__EXERCISE GOAL__: Only the lines holding the string "readyFrame" are needed; copy each of them from the data.

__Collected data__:
◇ ◇ ◇ ◇ ◇ ◇ ◇
-- ==== Sys2Proof/Machine/Line.lean ====
section
/-! DEFINITION. The shop line controller (chapter The Shop Line): the frames it hears and the frames it sends,
exchanges and their attempts, the roster, roll call and CONFLICT. -/

namespace Sys2Proof.Machine

/-! ## The end of an exchange (R111, R112) -/

/-- A source learns the outcome of its exchange (R112). -/
def exchangeEnds (o : ExchangeOutcome) (s : State) (e : Exchange) : State :=
  match e.source with
  | .job => jobOutcome e.body o s
  | .card => cardOutcome o s
  | .settlement => tryOutcome o s

/-- The exchange in progress ends: the request place and the slot are freed, the source told (R111, R112). -/
def endExchange (o : ExchangeOutcome) (s : State) : State :=
  match s.line.inProgress with
  | none => s
  | some e => exchangeEnds o (emptyPlace .request (s.setLine { s.line with inProgress := none })) e

/-- The request of the exchange in progress is made ready for an attempt, with k back at 0 (R112). -/
def readyRequest (e : Exchange) (s : State) : State :=
  readyFrame .request (s.requestFrame e)
    (emptyPlace .request (s.setLine { s.line with inProgress := some { e with awaiting := none } }))

/-- An attempt fails (R112): the next one follows, or the last ends the exchange NO_ANSWER and the destination
is marked ABSENT. -/
def attemptFails (s : State) : State :=
  match s.line.inProgress with
  | none => s
  | some e =>
    if e.attempts > 1 then readyRequest { e with attempts := e.attempts - 1 } s
    else endExchange .noAnswer (markPresence e.dest false s)

/-- The oldest pending exchange starts with the next exchange number (R110). -/
def startExchange (s : State) : State :=
  match s.line.inProgress, s.line.pending with
  | none, e :: rest =>
      let n := s.line.counter
      readyRequest { e with number := n }
        (s.setLine { s.line with pending := rest, counter := (n + 1) % 256 })
  | _, _ => s

/-- The kind of an answer is the answer kind of the request (R111). -/
def Payload.answeredBy (request answer : Payload) : Bool :=
  match request, answer with
  | .holdRequest _, .holdAnswer _ => true
  | .topUpRequest _, .holdAnswer _ => true
  | .post _, .postAnswer _ => true
  | .escrowQuery _, .escrowAnswer _ => true
  | .escrowRelease _, .releaseAnswer _ => true
  | _, _ => false

/-- An answer frame matches an exchange (R111). -/
def Exchange.matchedBy (e : Exchange) (f : Frame) : Bool :=
  f.head.source == e.dest && f.head.exch == e.number && Payload.answeredBy e.body f.body

/-- An answer addressed to this station: the first match ends the exchange, any other is discarded (R111). -/
def takeAnswer (f : Frame) (s : State) : State :=
  match s.line.inProgress with
  | some e => if e.matchedBy f then endExchange (.answer f.body) s else s
  | none => s

/-! ## Requests from peers (R113) -/

def Origin.isPeer : Origin → Bool
  | .peer _ _ => true
  | _ => false

/-- A request joins the account input queue, or is discarded where 8 stand in it (R113, R130). -/
def queueRequest (f : Frame) (s : State) : State :=
  if (s.accounts.arrivals.filter fun a => a.origin.isPeer).length < 8 then
    s.setAccounts { s.accounts with arrivals := s.accounts.arrivals ++
      [{ origin := .peer f.head.source f.head.exch, body := f.body }] }
  else s

/-- An answer frame to a request: addressed to its source with its exchange number (R106). -/
def State.answerFrame (s : State) (station exch : Nat) (body : Payload) : Frame :=
  { head := { dest := station, source := s.own.getD 0, exch := exch }, body := body }

/-- The card controller answers a query or a release at once, unless the card answer place is occupied
(R113). -/
def answerAsCard (answer : State → State × Payload) (f : Frame) (s : State) : State :=
  if s.placeTaken .cardAnswer then s
  else
    let r := answer s
    readyFrame .cardAnswer (r.1.answerFrame f.head.source f.head.exch r.2) r.1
◇ ◇ ◇ ◇ ◇ ◇ ◇
__RESULT BELOW__:
  readyFrame .request (s.requestFrame e)
    readyFrame .cardAnswer (r.1.answerFrame f.head.source f.head.exch r.2) r.1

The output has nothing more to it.